◆ TASK STATEMENT: In the entries that follow, identify the line containing "SameStore (bench .bitHigh" and return it together with all later lines, exactly as they appear.

◆ SUPPLIED RECORDS:
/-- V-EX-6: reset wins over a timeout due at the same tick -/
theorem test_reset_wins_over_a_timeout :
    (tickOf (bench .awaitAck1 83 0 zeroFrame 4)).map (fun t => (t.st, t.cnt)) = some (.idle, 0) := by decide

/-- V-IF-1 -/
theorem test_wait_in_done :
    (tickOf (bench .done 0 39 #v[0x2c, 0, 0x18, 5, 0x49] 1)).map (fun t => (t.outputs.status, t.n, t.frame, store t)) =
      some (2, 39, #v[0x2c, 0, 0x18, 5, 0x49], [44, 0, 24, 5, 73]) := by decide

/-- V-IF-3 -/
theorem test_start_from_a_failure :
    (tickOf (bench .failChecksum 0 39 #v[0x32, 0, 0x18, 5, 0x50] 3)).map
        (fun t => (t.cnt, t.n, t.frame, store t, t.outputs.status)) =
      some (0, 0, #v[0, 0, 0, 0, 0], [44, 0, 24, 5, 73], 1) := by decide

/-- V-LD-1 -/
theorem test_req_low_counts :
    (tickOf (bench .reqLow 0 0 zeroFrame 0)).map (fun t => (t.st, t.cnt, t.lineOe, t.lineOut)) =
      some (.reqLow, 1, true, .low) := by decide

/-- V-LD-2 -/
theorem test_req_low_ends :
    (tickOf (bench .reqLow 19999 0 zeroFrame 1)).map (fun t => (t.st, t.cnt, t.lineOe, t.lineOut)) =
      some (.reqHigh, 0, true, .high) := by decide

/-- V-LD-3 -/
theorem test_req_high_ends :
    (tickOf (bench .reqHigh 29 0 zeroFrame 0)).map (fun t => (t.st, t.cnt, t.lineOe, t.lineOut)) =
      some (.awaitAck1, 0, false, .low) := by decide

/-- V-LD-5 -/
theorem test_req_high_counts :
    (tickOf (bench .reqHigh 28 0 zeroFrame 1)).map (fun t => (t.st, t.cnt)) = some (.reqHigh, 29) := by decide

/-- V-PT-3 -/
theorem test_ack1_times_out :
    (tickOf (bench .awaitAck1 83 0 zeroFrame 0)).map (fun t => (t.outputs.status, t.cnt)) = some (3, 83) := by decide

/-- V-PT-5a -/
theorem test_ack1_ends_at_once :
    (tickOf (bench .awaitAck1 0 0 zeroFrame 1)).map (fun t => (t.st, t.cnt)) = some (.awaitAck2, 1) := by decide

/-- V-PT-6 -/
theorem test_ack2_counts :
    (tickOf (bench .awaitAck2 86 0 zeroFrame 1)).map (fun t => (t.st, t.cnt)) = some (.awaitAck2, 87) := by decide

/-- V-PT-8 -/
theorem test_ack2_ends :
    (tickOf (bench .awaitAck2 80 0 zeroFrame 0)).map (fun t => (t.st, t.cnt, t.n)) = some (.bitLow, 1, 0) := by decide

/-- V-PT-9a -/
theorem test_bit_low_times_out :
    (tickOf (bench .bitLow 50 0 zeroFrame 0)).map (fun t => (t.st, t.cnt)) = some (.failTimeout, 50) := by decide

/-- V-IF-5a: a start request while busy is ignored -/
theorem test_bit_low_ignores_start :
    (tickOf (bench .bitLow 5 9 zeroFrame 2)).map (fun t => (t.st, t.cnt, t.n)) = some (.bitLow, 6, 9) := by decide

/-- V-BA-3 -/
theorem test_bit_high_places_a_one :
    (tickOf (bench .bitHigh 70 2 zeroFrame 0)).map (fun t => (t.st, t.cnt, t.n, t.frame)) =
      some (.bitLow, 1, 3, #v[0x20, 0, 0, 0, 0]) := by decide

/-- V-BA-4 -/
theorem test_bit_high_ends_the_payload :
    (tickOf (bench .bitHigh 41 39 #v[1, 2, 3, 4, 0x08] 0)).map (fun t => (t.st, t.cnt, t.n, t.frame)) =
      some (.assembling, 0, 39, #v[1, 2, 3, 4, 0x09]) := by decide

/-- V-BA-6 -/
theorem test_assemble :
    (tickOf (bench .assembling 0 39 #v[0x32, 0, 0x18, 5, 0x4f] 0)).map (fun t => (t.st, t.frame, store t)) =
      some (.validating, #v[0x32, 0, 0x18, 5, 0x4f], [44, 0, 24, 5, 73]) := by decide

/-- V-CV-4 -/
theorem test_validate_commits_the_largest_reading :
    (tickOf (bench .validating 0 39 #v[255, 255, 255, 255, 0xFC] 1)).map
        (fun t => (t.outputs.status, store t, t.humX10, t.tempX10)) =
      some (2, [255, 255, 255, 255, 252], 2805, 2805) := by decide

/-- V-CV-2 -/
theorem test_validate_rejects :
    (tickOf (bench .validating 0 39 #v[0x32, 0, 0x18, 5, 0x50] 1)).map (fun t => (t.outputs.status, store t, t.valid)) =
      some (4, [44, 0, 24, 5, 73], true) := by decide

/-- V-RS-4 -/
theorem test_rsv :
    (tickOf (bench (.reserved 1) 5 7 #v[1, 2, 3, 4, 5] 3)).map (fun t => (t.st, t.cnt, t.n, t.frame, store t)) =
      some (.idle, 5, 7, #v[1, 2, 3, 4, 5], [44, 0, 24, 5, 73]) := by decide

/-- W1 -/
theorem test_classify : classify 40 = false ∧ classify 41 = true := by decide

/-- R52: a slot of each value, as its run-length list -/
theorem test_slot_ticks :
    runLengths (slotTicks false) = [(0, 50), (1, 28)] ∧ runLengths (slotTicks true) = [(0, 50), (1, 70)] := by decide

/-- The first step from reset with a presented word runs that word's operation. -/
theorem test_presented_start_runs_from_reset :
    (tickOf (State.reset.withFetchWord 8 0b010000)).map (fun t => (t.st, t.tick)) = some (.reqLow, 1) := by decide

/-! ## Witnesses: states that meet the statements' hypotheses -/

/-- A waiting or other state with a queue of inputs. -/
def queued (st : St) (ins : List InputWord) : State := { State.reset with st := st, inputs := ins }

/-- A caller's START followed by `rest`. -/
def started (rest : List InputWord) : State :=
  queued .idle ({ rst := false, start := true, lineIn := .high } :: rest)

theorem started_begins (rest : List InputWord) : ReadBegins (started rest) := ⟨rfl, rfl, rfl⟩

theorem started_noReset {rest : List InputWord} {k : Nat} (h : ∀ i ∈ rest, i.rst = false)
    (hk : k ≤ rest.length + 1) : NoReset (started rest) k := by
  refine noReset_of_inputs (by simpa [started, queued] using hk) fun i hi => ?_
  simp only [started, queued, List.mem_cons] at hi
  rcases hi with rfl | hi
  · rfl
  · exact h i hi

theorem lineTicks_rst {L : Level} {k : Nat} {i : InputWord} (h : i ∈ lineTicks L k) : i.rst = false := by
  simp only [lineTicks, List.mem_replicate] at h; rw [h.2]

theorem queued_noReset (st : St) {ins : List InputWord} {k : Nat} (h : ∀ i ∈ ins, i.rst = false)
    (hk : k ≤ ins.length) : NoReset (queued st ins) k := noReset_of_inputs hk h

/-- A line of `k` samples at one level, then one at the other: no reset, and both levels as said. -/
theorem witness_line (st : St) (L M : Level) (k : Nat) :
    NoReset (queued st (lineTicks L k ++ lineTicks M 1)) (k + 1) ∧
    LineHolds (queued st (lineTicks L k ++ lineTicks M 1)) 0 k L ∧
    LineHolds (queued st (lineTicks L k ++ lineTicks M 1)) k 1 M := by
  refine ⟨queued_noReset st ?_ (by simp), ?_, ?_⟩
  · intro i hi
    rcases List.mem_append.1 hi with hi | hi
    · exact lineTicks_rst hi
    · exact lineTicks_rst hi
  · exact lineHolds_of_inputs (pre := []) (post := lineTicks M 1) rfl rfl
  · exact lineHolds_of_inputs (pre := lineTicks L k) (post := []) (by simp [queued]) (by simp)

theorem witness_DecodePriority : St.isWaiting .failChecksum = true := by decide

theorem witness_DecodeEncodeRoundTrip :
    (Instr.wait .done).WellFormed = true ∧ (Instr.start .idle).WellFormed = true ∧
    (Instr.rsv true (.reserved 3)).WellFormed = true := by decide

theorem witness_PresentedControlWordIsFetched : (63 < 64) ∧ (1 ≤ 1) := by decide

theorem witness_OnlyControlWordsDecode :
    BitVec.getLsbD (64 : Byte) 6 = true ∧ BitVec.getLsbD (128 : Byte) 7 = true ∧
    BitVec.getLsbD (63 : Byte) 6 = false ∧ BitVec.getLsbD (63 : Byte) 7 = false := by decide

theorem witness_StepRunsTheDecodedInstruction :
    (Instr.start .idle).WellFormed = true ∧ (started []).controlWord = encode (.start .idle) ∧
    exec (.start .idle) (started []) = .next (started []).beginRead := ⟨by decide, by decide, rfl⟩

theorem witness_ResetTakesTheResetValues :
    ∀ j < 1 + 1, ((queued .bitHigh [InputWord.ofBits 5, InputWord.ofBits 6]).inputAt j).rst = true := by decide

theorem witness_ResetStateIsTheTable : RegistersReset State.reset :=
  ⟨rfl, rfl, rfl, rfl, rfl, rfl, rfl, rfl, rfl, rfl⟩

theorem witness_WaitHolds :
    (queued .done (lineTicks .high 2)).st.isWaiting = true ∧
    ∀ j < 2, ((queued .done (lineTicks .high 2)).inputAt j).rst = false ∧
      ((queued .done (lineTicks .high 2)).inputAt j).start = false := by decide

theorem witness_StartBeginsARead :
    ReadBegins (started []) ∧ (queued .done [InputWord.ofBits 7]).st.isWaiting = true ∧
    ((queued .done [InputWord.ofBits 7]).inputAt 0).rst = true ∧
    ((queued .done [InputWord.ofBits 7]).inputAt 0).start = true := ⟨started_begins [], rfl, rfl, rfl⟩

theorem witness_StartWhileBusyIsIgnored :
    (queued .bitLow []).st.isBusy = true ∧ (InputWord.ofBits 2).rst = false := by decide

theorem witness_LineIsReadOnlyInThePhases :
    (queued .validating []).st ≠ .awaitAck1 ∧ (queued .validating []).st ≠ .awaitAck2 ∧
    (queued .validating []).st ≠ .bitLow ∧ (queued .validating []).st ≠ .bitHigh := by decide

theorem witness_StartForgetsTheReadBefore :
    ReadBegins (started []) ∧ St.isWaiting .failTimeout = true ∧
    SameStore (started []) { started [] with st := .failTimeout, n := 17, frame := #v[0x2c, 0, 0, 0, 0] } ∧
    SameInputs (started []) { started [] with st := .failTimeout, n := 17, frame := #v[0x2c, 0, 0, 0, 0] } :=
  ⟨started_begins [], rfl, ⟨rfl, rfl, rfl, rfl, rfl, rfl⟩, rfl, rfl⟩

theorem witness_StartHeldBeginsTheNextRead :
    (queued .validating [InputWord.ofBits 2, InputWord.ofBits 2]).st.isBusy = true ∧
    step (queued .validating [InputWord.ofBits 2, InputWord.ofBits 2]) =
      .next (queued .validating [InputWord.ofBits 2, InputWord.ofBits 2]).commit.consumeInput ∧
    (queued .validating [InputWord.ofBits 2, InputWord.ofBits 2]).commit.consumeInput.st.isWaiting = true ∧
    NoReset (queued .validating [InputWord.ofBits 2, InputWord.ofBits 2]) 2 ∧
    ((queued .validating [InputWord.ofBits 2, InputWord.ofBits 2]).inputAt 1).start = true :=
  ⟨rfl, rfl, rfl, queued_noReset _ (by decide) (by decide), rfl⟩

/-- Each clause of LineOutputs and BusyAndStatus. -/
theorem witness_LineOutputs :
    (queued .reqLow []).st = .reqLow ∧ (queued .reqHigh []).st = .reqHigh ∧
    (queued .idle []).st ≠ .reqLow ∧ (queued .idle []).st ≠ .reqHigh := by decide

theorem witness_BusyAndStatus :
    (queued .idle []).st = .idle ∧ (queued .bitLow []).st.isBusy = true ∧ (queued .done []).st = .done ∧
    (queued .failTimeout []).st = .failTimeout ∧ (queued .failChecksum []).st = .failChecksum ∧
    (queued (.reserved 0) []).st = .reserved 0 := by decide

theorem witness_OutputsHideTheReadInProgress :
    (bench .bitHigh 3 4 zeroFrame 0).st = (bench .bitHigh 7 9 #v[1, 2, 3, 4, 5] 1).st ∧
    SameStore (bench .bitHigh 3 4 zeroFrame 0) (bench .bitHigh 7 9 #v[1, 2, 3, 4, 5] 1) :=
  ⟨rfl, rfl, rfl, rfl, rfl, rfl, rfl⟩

◆ SOLUTION BELOW:
    SameStore (bench .bitHigh 3 4 zeroFrame 0) (bench .bitHigh 7 9 #v[1, 2, 3, 4, 5] 1) :=
  ⟨rfl, rfl, rfl, rfl, rfl, rfl, rfl⟩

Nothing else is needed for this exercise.